> Problem requirements: Where a line below holds the string "bound", that line goes into the answer.

> Input for this task:
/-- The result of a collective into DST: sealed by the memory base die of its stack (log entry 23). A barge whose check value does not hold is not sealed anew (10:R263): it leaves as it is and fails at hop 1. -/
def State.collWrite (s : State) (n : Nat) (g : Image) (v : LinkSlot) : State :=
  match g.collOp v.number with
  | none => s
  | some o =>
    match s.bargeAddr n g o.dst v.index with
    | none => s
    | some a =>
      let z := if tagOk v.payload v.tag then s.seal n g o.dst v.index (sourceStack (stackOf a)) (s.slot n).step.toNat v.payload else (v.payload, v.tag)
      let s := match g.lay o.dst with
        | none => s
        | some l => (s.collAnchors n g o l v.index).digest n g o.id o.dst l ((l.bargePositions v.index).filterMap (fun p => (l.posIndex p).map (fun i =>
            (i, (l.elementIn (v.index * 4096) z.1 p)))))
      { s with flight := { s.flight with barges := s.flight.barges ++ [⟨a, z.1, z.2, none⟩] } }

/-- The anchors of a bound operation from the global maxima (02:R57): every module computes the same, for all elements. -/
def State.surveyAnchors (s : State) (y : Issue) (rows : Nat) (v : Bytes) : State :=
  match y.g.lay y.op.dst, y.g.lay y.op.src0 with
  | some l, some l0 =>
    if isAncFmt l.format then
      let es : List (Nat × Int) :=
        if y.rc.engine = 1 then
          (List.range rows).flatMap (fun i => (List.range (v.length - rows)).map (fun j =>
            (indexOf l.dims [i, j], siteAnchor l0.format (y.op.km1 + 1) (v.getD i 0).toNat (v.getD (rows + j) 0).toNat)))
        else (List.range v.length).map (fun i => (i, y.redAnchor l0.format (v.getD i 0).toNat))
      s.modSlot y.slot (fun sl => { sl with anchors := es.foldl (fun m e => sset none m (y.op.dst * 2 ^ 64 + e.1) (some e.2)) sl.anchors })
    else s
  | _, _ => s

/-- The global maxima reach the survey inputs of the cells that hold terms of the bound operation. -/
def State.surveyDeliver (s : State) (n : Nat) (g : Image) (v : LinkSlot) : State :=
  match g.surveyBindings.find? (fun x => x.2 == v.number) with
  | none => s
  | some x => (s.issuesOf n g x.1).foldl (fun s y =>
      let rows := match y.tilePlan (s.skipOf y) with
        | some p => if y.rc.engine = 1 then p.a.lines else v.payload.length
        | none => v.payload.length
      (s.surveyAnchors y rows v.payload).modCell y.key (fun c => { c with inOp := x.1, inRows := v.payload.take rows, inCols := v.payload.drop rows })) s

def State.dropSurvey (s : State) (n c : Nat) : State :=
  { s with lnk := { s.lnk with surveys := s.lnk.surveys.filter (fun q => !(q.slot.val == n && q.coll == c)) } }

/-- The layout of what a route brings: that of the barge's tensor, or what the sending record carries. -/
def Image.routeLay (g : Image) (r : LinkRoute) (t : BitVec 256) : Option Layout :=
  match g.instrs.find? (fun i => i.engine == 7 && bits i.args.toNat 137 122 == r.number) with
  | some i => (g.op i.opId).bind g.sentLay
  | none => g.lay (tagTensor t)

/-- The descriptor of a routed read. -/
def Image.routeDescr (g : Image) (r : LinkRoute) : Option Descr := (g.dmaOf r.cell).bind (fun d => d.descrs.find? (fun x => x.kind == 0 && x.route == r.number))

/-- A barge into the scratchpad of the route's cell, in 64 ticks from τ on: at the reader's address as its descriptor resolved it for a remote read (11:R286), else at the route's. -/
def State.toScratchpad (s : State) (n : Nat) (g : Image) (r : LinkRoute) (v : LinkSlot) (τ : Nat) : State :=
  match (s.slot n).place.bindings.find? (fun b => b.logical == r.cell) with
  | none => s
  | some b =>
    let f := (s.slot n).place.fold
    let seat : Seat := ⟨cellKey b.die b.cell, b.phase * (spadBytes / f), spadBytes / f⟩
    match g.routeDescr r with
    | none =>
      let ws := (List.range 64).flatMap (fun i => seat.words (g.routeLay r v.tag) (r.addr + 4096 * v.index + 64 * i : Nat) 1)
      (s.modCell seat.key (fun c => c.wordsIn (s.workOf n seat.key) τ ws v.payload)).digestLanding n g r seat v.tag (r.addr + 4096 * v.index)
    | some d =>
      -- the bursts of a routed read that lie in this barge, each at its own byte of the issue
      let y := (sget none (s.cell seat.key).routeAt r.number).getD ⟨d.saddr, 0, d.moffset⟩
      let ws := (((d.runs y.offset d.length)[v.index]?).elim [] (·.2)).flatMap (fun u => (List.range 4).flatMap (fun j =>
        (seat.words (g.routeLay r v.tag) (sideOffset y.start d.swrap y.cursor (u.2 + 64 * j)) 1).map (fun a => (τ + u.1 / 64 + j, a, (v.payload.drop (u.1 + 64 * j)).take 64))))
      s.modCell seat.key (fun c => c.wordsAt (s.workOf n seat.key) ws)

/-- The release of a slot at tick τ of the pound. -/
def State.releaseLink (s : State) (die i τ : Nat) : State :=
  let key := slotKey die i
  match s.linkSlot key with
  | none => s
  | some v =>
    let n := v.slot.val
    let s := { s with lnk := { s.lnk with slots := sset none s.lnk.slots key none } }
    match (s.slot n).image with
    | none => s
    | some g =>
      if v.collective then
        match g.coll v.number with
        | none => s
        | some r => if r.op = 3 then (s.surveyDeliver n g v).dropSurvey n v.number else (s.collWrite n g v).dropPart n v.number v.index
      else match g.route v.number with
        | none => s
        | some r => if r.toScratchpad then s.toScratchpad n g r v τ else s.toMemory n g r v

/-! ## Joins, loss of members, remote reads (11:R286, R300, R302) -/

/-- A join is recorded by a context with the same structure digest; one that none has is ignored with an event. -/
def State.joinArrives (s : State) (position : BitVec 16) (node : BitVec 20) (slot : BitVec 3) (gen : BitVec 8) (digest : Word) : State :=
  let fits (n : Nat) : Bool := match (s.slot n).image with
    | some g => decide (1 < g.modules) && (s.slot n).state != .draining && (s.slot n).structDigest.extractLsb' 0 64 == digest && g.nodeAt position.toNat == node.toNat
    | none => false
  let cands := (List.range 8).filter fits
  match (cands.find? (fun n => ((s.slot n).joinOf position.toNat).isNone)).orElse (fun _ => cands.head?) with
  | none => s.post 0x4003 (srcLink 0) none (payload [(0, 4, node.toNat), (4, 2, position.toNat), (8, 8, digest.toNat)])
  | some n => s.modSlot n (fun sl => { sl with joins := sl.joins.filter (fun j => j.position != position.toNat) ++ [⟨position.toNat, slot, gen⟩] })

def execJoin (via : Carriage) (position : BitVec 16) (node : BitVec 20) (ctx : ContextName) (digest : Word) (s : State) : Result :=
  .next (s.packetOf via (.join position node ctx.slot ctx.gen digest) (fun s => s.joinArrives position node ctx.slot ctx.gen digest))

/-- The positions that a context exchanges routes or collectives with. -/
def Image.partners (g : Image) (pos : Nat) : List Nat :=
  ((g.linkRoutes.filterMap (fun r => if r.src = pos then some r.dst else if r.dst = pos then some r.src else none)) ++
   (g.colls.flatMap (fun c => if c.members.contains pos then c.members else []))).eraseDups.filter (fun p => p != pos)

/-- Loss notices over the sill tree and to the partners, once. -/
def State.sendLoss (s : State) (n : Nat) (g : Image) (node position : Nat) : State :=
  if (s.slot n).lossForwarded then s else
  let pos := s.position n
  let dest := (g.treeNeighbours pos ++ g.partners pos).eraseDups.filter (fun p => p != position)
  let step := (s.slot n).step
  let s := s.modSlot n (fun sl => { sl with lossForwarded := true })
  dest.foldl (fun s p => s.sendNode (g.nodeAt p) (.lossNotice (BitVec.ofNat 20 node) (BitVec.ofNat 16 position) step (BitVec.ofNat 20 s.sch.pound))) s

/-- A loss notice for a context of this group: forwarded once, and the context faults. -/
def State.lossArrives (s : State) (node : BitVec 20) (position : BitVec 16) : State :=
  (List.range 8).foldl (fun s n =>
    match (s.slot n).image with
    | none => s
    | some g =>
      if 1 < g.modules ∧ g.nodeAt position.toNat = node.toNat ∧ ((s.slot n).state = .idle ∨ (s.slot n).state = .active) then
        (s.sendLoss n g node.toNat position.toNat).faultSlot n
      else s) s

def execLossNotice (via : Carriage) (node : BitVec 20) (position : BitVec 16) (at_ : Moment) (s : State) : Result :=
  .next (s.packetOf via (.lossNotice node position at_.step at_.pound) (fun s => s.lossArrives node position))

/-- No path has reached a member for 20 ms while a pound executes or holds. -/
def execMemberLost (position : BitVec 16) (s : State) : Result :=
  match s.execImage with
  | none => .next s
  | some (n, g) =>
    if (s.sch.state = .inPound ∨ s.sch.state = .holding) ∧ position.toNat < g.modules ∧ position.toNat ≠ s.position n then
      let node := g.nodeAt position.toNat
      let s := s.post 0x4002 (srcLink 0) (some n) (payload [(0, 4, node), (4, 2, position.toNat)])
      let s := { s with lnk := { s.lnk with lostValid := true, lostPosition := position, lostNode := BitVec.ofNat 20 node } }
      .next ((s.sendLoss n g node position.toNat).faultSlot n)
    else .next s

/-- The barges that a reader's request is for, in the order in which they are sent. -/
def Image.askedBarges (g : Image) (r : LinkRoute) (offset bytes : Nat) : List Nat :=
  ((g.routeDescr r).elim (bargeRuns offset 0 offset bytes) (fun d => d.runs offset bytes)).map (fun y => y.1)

> Exercise result:
/-- The anchors of a bound operation from the global maxima (02:R57): every module computes the same, for all elements. -/
/-- The global maxima reach the survey inputs of the cells that hold terms of the bound operation. -/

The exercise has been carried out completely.